Further, the front reference device or the rear reference device can be located not on the track straightening machine but at a position that has a fixed positional relationship with the track straightening machine and is not affected by the tamping operation.

Furthermore, in the front reference section, the lateral error between the reference point and the rail is smaller than the error in the rear reference section or the detection section, so in this embodiment, the front reference device is not provided with a lateral correction device. Of course it's a good thing. As explained above, in the leveling device equipped with the measuring device according to the present invention, since the leveling device is placed in the front reference part and the rear reference part which are not affected by the tamping device, vibrations caused by the tamping device can be avoided. There is almost no effect, the detection level is stable, the detection accuracy is improved, and the structure is significantly simplified.

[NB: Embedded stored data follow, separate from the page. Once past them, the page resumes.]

theorem State.warmEarly_touch (s : State) (bit : Nat) : Touch 0x7FFFFFCFECEFFB8 s (State.warmEarly s bit) := by
  unfold State.warmEarly
  try dsimp only
  repeat' first
    | (show sub _ _ = true; decide +kernel)
    | (show State.sizesOk _ = true → _; first | with_reducible exact id | (intro hz; simp only [State.sizesOk, listSet_length, List.length_map, List.length_replicate] at hz ⊢; first | exact hz | (rw [sizesOf_iff] at hz ⊢; and_intros <;> first | rfl | exact hz.1 | exact hz.2.1 | exact hz.2.2.1 | exact hz.2.2.2.1 | exact hz.2.2.2.2.1 | exact hz.2.2.2.2.2.1 | exact hz.2.2.2.2.2.2)))
    | (show _ ∧ _; and_intros <;> first | (apply Or.inl; decide +kernel) | (apply Or.inr; with_reducible rfl))
    | with_reducible exact Touch.refl _
    | with_reducible apply Touch.to (State.resetCause_touch ..)
    | with_reducible apply Touch.to (State.unapply_touch ..)
    | with_reducible apply Touch.to (State.warmCore_touch ..)
    | with_reducible apply Touch.to (State.sfdpBegin_touch ..)
    | with_reducible refine Touch.ite ?_ ?_
    | split
    | dsimp only
    | with_reducible refine Touch.mk' ?_ rfl rfl ?_ ?_

theorem State.warmReset_touch (s : State) (bit : Nat) : Touch 0x7FFFFFCFECFFFF8 s (State.warmReset s bit) := by
  unfold State.warmReset
  try dsimp only
  repeat' first
    | (show sub _ _ = true; decide +kernel)
    | with_reducible exact Touch.refl _
    | with_reducible apply Touch.to (State.warmLate_touch ..)
    | with_reducible apply Touch.to (State.warmEarly_touch ..)
    | with_reducible refine Touch.ite ?_ ?_
    | split
    | dsimp only

theorem State.oscReady_touch (s : State) : Touch 0x7FFFFFCFECFFFF8 s (State.oscReady s) := by
  unfold State.oscReady
  try dsimp only
  repeat' first
    | (show sub _ _ = true; decide +kernel)
    | with_reducible exact Touch.refl _
    | with_reducible apply Touch.to (State.wakeUp_touch ..)
    | with_reducible apply Touch.to (State.wakePin_touch ..)
    | with_reducible apply Touch.to (State.pcieUp_touch ..)
    | with_reducible apply Touch.to (State.warmReset_touch ..)
    | with_reducible apply Touch.to (State.modCn_touch ..)
    | with_reducible apply Touch.to (State.put_touch ..)
    | with_reducible refine Touch.ite ?_ ?_
    | split
    | dsimp only

theorem State.oscTimeout_touch (s : State) : Touch 0x10325090000EA0 s (State.oscTimeout s) := by
  unfold State.oscTimeout
  try dsimp only
  repeat' first
    | (show sub _ _ = true; decide +kernel)
    | (show State.sizesOk _ = true → _; first | with_reducible exact id | (intro hz; simp only [State.sizesOk, listSet_length, List.length_map, List.length_replicate] at hz ⊢; first | exact hz | (rw [sizesOf_iff] at hz ⊢; and_intros <;> first | rfl | exact hz.1 | exact hz.2.1 | exact hz.2.2.1 | exact hz.2.2.2.1 | exact hz.2.2.2.2.1 | exact hz.2.2.2.2.2.1 | exact hz.2.2.2.2.2.2)))
    | (show _ ∧ _; and_intros <;> first | (apply Or.inl; decide +kernel) | (apply Or.inr; with_reducible rfl))
    | with_reducible exact Touch.refl _
    | with_reducible apply Touch.to (State.supplyGo_touch ..)
    | with_reducible apply Touch.to (State.wakeFailed_touch ..)
    | with_reducible apply Touch.to (State.supplyFail_touch ..)
    | with_reducible apply Touch.to (State.oscillator_touch ..)
    | with_reducible refine Touch.ite ?_ ?_
    | split
    | dsimp only
    | with_reducible refine Touch.mk' ?_ rfl rfl ?_ ?_

theorem State.perstLow_touch (s : State) : Touch 0x7FFFFFCFECFFFF8 s (State.perstLow s) := by
  unfold State.perstLow
  try dsimp only
  repeat' first
    | (show sub _ _ = true; decide +kernel)
    | (show State.sizesOk _ = true → _; first | with_reducible exact id | (intro hz; simp only [State.sizesOk, listSet_length, List.length_map, List.length_replicate] at hz ⊢; first | exact hz | (rw [sizesOf_iff] at hz ⊢; and_intros <;> first | rfl | exact hz.1 | exact hz.2.1 | exact hz.2.2.1 | exact hz.2.2.2.1 | exact hz.2.2.2.2.1 | exact hz.2.2.2.2.2.1 | exact hz.2.2.2.2.2.2)))
    | (show _ ∧ _; and_intros <;> first | (apply Or.inl; decide +kernel) | (apply Or.inr; with_reducible rfl))
    | with_reducible exact Touch.refl _
    | with_reducible apply Touch.to (State.wakeSource_touch ..)
    | with_reducible apply Touch.to (State.warmReset_touch ..)
    | with_reducible refine Touch.ite ?_ ?_
    | split
    | dsimp only
    | with_reducible refine Touch.mk' ?_ rfl rfl ?_ ?_

theorem State.powerOff_touch (s : State) : Touch 0x7FFFFFFFFFFFFFF s s.powerOff := Touch.top (fun _ => rfl) fun _ => rfl

theorem execAlwaysOnSupplyLoss_touch (s : State) : ∃ u, execAlwaysOnSupplyLoss s = .next u ∧ Touch 0x7FFFFFFFFFFFFFF s u :=
  ⟨_, rfl, State.powerOff_touch s⟩

theorem execColdReset_touch (power chainLow twinHigh : Bool) (s : State) :
    ∃ u, execColdReset power chainLow twinHigh s = .next u ∧ Touch 0x7FFFFFFFFFFFFFF s u :=
  ⟨_, rfl, Touch.ite (Touch.refl s) (State.coldReset_touch ..)⟩

theorem execFunctionLevelReset_touch (s : State) : ∃ u, execFunctionLevelReset s = .next u ∧ Touch 0x7FFFFFCFECFFFF8 s u := by
  unfold execFunctionLevelReset
  refine act_touch s _ (by decide +kernel) ?_
  try dsimp only
  repeat' first
    | (show sub _ _ = true; decide +kernel)
    | with_reducible exact Touch.refl _
    | with_reducible apply Touch.to (State.warmReset_touch ..)
    | with_reducible refine Touch.ite ?_ ?_
    | split
    | dsimp only

theorem execOscillatorReady_touch (s : State) : ∃ u, execOscillatorReady s = .next u ∧ Touch 0x7FFFFFCFECFFFF8 s u := by
  unfold execOscillatorReady
  refine act_touch s _ (by decide +kernel) ?_
  try dsimp only
  repeat' first
    | (show sub _ _ = true; decide +kernel)
    | with_reducible exact Touch.refl _
    | with_reducible apply Touch.to (State.oscReady_touch ..)
    | dsimp only

theorem execOscillatorTimeout_touch (s : State) : ∃ u, execOscillatorTimeout s = .next u ∧ Touch 0x183754B0000FE0 s u := by
  unfold execOscillatorTimeout
  refine act_touch s _ (by decide +kernel) ?_
  try dsimp only
  repeat' first
    | (show sub _ _ = true; decide +kernel)
    | with_reducible exact Touch.refl _
    | with_reducible apply Touch.to (State.oscTimeout_touch ..)
    | dsimp only

theorem execPerstNAssert_touch (s : State) : ∃ u, execPerstNAssert s = .next u ∧ Touch 0x7FFFFFCFECFFFF8 s u := by
  unfold execPerstNAssert
  refine act_touch s _ (by decide +kernel) ?_
  try dsimp only
  repeat' first
    | (show sub _ _ = true; decide +kernel)
    | with_reducible exact Touch.refl _
    | with_reducible apply Touch.to (State.perstLow_touch ..)
    | dsimp only

end Sys2Proof.Machine
end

A further advantage is that the standard line for height detection, which is naturally provided in the measuring device, can be used as is for level detection. The measuring method of the present invention uses an electrical arithmetic circuit to calculate the detection level, so it has great effects such as being able to quickly obtain accurate results.

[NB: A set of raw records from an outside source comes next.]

-- ==== Sys2Proof/Tests/Slice0.lean ====
section
/-! SUPPORT. Tests: what WellFormed refuses, the check values and examples of the manual, single steps on small states, and for every statement of
Certificates/Slice0/Obligations.lean a state and operands that meet the hypotheses of each of its clauses together. -/

set_option Elab.async false
set_option linter.unusedVariables false

namespace Sys2Proof.Machine

/-! ### Ill-formed commands, one for each check -/

theorem test_wf_flip_word : (Instr.frameBoundary [{ off := 4, two := false }]).wf = false := by decide
theorem test_wf_flip_sram : (Instr.scrubPassDone [{ off := 0x400000, two := false }]).wf = false := by decide
theorem test_wf_flip_good : (Instr.scrubPassDone [{ off := 0x3FFFF8, two := true }]).wf = true := by decide
theorem test_wf_irig_format : (Instr.irigbFrame { edge := 0, fmt := 8, utc := 0, second60 := false, leapSoon := false, leapMinus := false, tq := 0, valid := true }).wf = false := by decide
theorem test_wf_tod_order : (Instr.todSentence [] 5 4).wf = false := by decide
theorem test_wf_host_read_size : (Instr.flushReadDone 0 (.data (List.replicate 4097 0))).wf = false := by decide +kernel
theorem test_wf_bar2_end : (Instr.bar2Write none 0x3FFFFF [1, 2]).wf = false := by decide
theorem test_wf_bar2_read_empty : (Instr.bar2Read none 0 0 none).wf = false := by decide
theorem test_wf_bar0_end : (Instr.bar0Read none 0xFFFFE 4 none).wf = false := by decide
theorem test_wf_bar0_write_empty : (Instr.registerWrite none 0 []).wf = false := by decide
theorem test_wf_payload_size : (Instr.pcieConfigWrite (.maxPayload 100)).wf = false := by decide
theorem test_wf_read_size : (Instr.pcieConfigWrite (.maxRead 64)).wf = false := by decide
theorem test_wf_timeout_range : (Instr.pcieConfigWrite (.timeoutRange 16)).wf = false := by decide
theorem test_wf_extest_cells : (Instr.extest [] (List.replicate scanBalls.length true)).wf = false := by decide +kernel
theorem test_wf_preload_cells : (Instr.samplePreload (List.replicate scanBalls.length true) []).wf = false := by decide +kernel
theorem test_wf_bad_ecrc_size : (Instr.flushReadDone 0 (.badEcrc (List.replicate 4097 0))).wf = false := by decide +kernel
theorem test_wf_bypass_code : (Instr.bypass 0x21 []).wf = false := by decide
theorem test_wf_disc_id : (Instr.discRecord 0 { serial := 1, id := 63, src := 1, quality := 0, partners := [none, none, none, none], version := 1 }).wf = false := by decide
theorem test_wf_disc_partner_port : (Instr.discRecord 0 { serial := 1, id := 3, src := 1, quality := 0, partners := [some (7, 4), none, none, none], version := 1 }).wf = false := by decide

/-! ### Check values and worked examples of the manual -/

/-- R77: the check value over "123456789". -/
theorem test_crc16_check_value : crc16 [49, 50, 51, 52, 53, 54, 55, 56, 57] = 0x29B1 := by decide +kernel
/-- R78: the check value over "123456789". -/
theorem test_crc32c_check_value : crc32c [49, 50, 51, 52, 53, 54, 55, 56, 57] = 0xE3069283 := by decide +kernel
/-- FIPS 180-4: the digest of "abc". -/
theorem test_sha256_abc : sha256 [97, 98, 99] = 0xba7816bf8f01cfea414140de5dae2223b00361a396177a9cb410ff61f20015ad := by decide +kernel
/-- R75 and the text after it: a 64-byte sample. -/
theorem test_unarmoured_sample_lasts_328 : packetNs false 64 = 328 := by decide
theorem test_armoured_sample_lasts_392 : packetNs true 64 = 392 := by decide
/-- The worked example of the armour. -/
theorem test_armour_example : armourShape 1024 = (5, 206) ∧ packetNs true 1024 = 4496 ∧ packetNs false 1024 = 4168 := by decide
/-- The example sentence of R41. -/
theorem test_tod_example : parseTod [36, 75, 81, 84, 79, 68, 44, 49, 55, 56, 49, 48, 48, 48, 48, 48, 51, 44, 51, 55, 44, 50, 53, 44, 76, 42, 48, 54, 13, 10] = some (1781000003, 37) := by decide +kernel
theorem test_tod_bad_checksum : parseTod [36, 75, 81, 84, 79, 68, 44, 49, 55, 56, 49, 48, 48, 48, 48, 48, 51, 44, 51, 55, 44, 50, 53, 44, 76, 42, 48, 55, 13, 10] = none := by decide +kernel
/-- R53 with the examples after R54. -/
theorem test_err_exp_examples : errExp 13000 = 4 ∧ errExp 23000 = 5 ∧ errExp 605000 = 10 ∧ errExp 16385000 = 15 := by decide +kernel
/-- The frames 2,003 and 2,004 of a second in the example of the feeder bay (R55). -/
theorem test_frame_lengths : boundaryIn 14400 2005 - boundaryIn 14400 2004 = 69445 ∧ boundaryIn 14400 2004 - boundaryIn 14400 2003 = 69444 := by decide +kernel
theorem test_next_boundary_is_later : nextBoundary 14400 (boundaryIn 14400 2004) = boundaryIn 14400 2005 ∧ nextBoundary 14400 (secNs - 1) = secNs := by decide +kernel
/-- R10 at the wrap and at the half. -/
theorem test_newer_wraps : newer 0 0xFFFFFFFF = true ∧ newer 0xFFFFFFFF 0 = false ∧ newer 5 5 = false ∧ newer 0x80000000 0 = false := by decide
/-- R478: bit 0 of IDCODE, whatever the manufacturer code. -/
theorem test_idcode_bit_0 : State.reset.idcode % 2 = 1 := by
  unfold State.idcode
  omega
theorem test_no_word_is_a_command : decodeTableWord 32 0x12345678 = none := rfl

/-! ### Small states -/


/-- A device after its startup, in phase 5: no supply change, no loader job, nothing sent. -/
def w0 : State := { State.reset with cn := {}, ch := {}, out := [] }.put F.chStatus_phase 5
/-- The same with a host attached. -/
def wHost : State := w0.put (F.gaStatus_hosted 0) 1
/-- Root port 0 in a link state, with its engine as given. -/
def wPort (st : Nat) (g : Gp) : State := (wHost.put (F.gpLinkStatus_state 0) st).modPort 0 fun _ => g
/-- A Ranged device 1 on root port 0. -/
def wDev (s : State) (st : Nat) : State := (s.put (F.gpDevState_state 0 1) st).put (F.gpRangeDev0_valid 0 1) 1
/-- Context 3 bound to pipe 2 of device 1 of root port 0: kind, mode. -/
def wCtx (s : State) (kind : Nat) (x : Px) : State :=
  (((((s.put (F.pxBind_kind 3) kind).put (F.pxBind_addr 3) 1).put (F.pxBind_pipe 3) 2).put (F.pxBind_max_len 3) 64).put (F.pxRegion_size 3) 8).modCtx 3 fun _ => x
/-- A late acknowledgement from pipe 2 of device 1 with tag 9. -/
def wAck : Hdr := { typ := 3, dir := 1, arm := 0, tsa := 0, addr := 1, pipe := 2, tag := 9, tsb := 1, len := 0, tsc := 1 }
/-- The Registrar with one record to write. -/
def wRec : State := { wHost with rg := { latched := true, time := 0x1122334455667788, todo := [{ trig := 3, words := [5, 6], event := false, notOk := false }] } }
/-- Gallery 0 Open with bus mastering on and its ring 0 Running: 16 entries at 0x10000, the status word at 0x9000. -/
def wRing : State :=
  { ((((wHost.put (F.gaStatus_state 0) 1).put (F.gaRingCtrl_log2_size 0 0) 4).setReg (R.gaRingBaseLo 0 0) 0x10000).setReg (R.gaRingStatLo 0 0) 0x9000).put
      (F.gaRingState_state 0 0) 1 with
    pci := { busMaster := true } }
/-- A work entry: its first bytes and zeros. -/
def wEnt (b : List Byte) : List Byte := fit 32 b
/-- The same device with one work entry fetched from ring 0. -/
def wWork (x : Work) : State := { wRing with work := [x] }
/-- Context 3 Enabled on a Ranged device of an Active port, and one entry of gallery 0's ring 0. -/
def wXfer (kind : Nat) (ent : List Byte) : State :=
  { wCtx (wDev (wPort 3 {}) 4) kind { mode := 2 } with pci := { busMaster := true }, work := [{ g := 0, r := 0, i := 0, ent := ent }] }
/-- Channel 2 of the movers in a state, owned by the manager, with its descriptor address 0x100. -/
def wMv (st : Nat) (m : Mv) : State :=
  (((wHost.put (F.mvChCtrl_owner 2) 1).put (F.mvChState_state 2) st).put (F.mvChState_desc 2) 0x100).modChan 2 fun _ => m
/-- Span port 1 with one packet in its inbox; this chip is 5, and chip 7 has a route through port 1. -/
def wSpan (x : SpanPkt) : State :=
  let s := ((wHost.put F.spChipId_chip_id 5).put (F.spPStatus_state 1) 3).setSpanPort 1 { inbox := [x] }
  (s.put (F.spRoute_valid 7) 1).put (F.spRoute_port 7) 1
/-- A remote bulk-in of chip 7 with tag 0 in flight. -/
def wRem (x : Rem) (w : Work) : State := { (wSpan { typ := 0, vc := 0, dst := 0, src := 0 }) with work := [w], co := { rems := [x] } }
/-- Span port 1 in a state, with its engine as given; this chip is 5. -/
def wSpanPort (st : Nat) (p : SpanPort) : State := ((wHost.put F.spChipId_chip_id 5).put (F.spPStatus_state 1) st).setSpanPort 1 p
/-- A good Span packet of no payload as its code groups. -/
def wSpanRx (p : SpanPkt) (seq : Nat) : SpanRx := { t := 0, rd := false, groups := wireOf symSop (p.bytes seq) true }
/-- A twin that runs with shared ports 0 and 1: its registers and engine. -/
def wTwin (own : Nat) (x : Tw) : State :=
  { (((wHost.put F.twCtrl_enable 1).put F.twCfg_shared 3).put F.twStatus_own own) with tw := x }
/-- An image of no sections, sequence number 3, signed with the test key of the witnesses (computed outside by FIPS 186-4). -/
def wImg : List Byte :=
  leBytes 4 0x4843514B ++ leBytes 2 1 ++ leBytes 2 64 ++ leBytes 4 192 ++ leBytes 4 3 ++ leBytes 2 0x4880 ++ leBytes 46 0 ++
    beBytes 128 (1755008131272302468747194857403972637220583187386258041549956802572549629695469777988074965585785311 * 10 ^ 209 + (3253635780873529633426115210333287486172566258182594107745011561446273781119557959626474001389351454 * 10 ^ 109 + 3283359772229875015438060038566413368301432433305710518183844948649853636560253037646135375806629698679058084))

/-! ### Single steps -/

/-- The state that a command answers. -/
def after (c : Instr) (s : State) : State :=
  match exec c s with
  | .next t => t
  | _ => s

/-- R5: ID_PART of both parts, little-endian (R8). -/
theorem test_read_part : Output.readData [0x80, 0x48, 0, 0] false ∈ (after (.bar0Read none R.idPart 4 none) wHost).out ∧
    Output.readData [0x40, 0x48, 0, 0] false ∈ (after (.bar0Read none R.idPart 4 none) { wHost with part := .vx4840 }).out := by decide +kernel
/-- R14, R16: a read that no register serves. -/
theorem test_read_nothing : Output.readData [0, 0, 0, 0] false ∈ (after (.bar0Read none 0x90000 4 none) wHost).out := by decide +kernel
/-- R56: the frame number wraps. -/
theorem test_frame_wraps : (after (.frameBoundary []) (wHost.put F.tkFrameNum_frame 0xFFFFFFFF)).frame = 0 := by decide +kernel
/-- R356: the head of the chain has ID 0; without a chain the ID is 62. -/
theorem test_cold_reset_chip : (after (.coldReset true true false) wHost).chip = 0 ∧ (after (.coldReset true false false) wHost).chip = 62 := by
  decide +kernel
/-- R419: RESET_N keeps the wake-fault record, power-up does not. -/
theorem test_wake_fault_kept : (after (.coldReset false false false) (wHost.setReg R.cnWakeFault 7)).reg R.cnWakeFault = 7 ∧
    (after (.coldReset true false false) (wHost.setReg R.cnWakeFault 7)).reg R.cnWakeFault = 0 := by decide +kernel
/-- R480: key_lock needs a hash. -/
theorem test_lock_without_hash : (after (.fuseBurn true) { wHost with jtag := { fuse := 2 ^ 256 } }).fuses.keyLock = false := by decide +kernel
/-- R480: a burnt hash is not burnt again. -/
theorem test_hash_kept : (after (.fuseBurn true) { wHost with jtag := { fuse := 7 }, fuses := { keyHash := 5 } }).fuses.keyHash = 5 := by
  decide +kernel
/-- R404: the two keys in order unlock, the second alone does not. -/
theorem test_unlock : (after (.fiUnlock none 0x6E4A) (after (.fiUnlock none 0x4B51) wHost)).flag F.fiStatus_unlocked = true ∧
    (after (.fiUnlock none 0x6E4A) wHost).flag F.fiStatus_unlocked = false := by decide +kernel
/-- R409: target codes above 3 are not states. -/
theorem test_target_reserved : (after (.powerTarget none 5) wHost).cn.move = .idle := by decide +kernel
/-- R320: a doorbell of gallery 2 set by the manager. -/
theorem test_doorbell : (after (.gaDbIn 2 none 0x10005) wHost).get (F.gaDbIn_bell 2) = 5 := by decide +kernel
/-- R57: rates out of range are ignored. -/
theorem test_rate_range : (after (.frameRateRequest none 1999) wHost).flag F.tkStatus_rate_pending = false ∧
    (after (.frameRateRequest none 2000) wHost).flag F.tkStatus_rate_pending = true := by decide +kernel
/-- R93: the worked ranging of the card at address 11: D is 1,486 from L_rt 2,972. -/
theorem test_worked_ranging : roundDiv (8660 - 1921 - 1763 - 2004) 2 = 1486 := by decide
/-- R1 of the queue: the command in front runs and leaves the rest. -/
theorem test_step_takes_front : (match step { wHost with pending := [.tapReset, .highz []] } with
    | .next t => decide (t.pending = [.highz []])
    | _ => false) = true := by decide +kernel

[Brief explanation of drawings]

FIG. 1 is a schematic layout diagram of an embodiment of the leveling inspection device according to the present invention mounted on a track straightening machine, FIG. 2 is a schematic perspective view of an embodiment of the leveling inspection device of the present invention, and FIG. FIG. 3 is a diagram for explaining the leveling inspection method according to the present invention, and FIG. 4 is a block diagram showing the main parts of the leveling work. 1...Track adjustment machine, 4...Levelling inspection device, 5a, 5b...Rules, 6...
Tilt corrector, 7...Vertical adjuster, 10a, 10b
...Reference wire, 12a, 12b...Feeler corrector, 13a, 13b...Feeler, 1
4... Feeler level, 41... Front reference device, 41h, 41h'', 42k, 42k''...
Reference point, 42... Rear reference device, 43...
・Detection device, A, B... Level, 42g, 43
h... Lateral correction device, 15, 18...
Comparator, 16...Coefficient multiplier, 17...
Cant amount setting device.

Claims (1)

[Claims] 1. A front reference part is provided at the front part of the track straightening machine, and a rear reference part is provided at the rear part, a reference line is formed between the front reference part and the rear reference part, and the level at the front reference part is set. The height error of the reference line above the reference side rail is corrected to match the level at the rear reference part, and the front reference part and the rear reference part are adjusted based on the level at the rear reference part and a predetermined cant amount. A leveling inspection method characterized by correcting the position of the sensing means provided between the reference lines above the anti-reference side rail. 2 A front reference part is provided at the front part of the track straightening machine and a rear reference part is provided at the rear part, a reference line is formed between the front reference part and the rear reference part, and a first spirit level is attached to the front reference part. a tilt corrector for placing a second level on the reference section and adjusting the level of the front reference section to match the level of the rear reference section in response to the difference in output between the first and second level instruments; a vertical adjuster for correcting a height error caused in the reference line above the reference side rail by the inclination corrector; A leveling inspection device for a track straightening machine, comprising a corrector for correcting the position of the sensing means with respect to the line.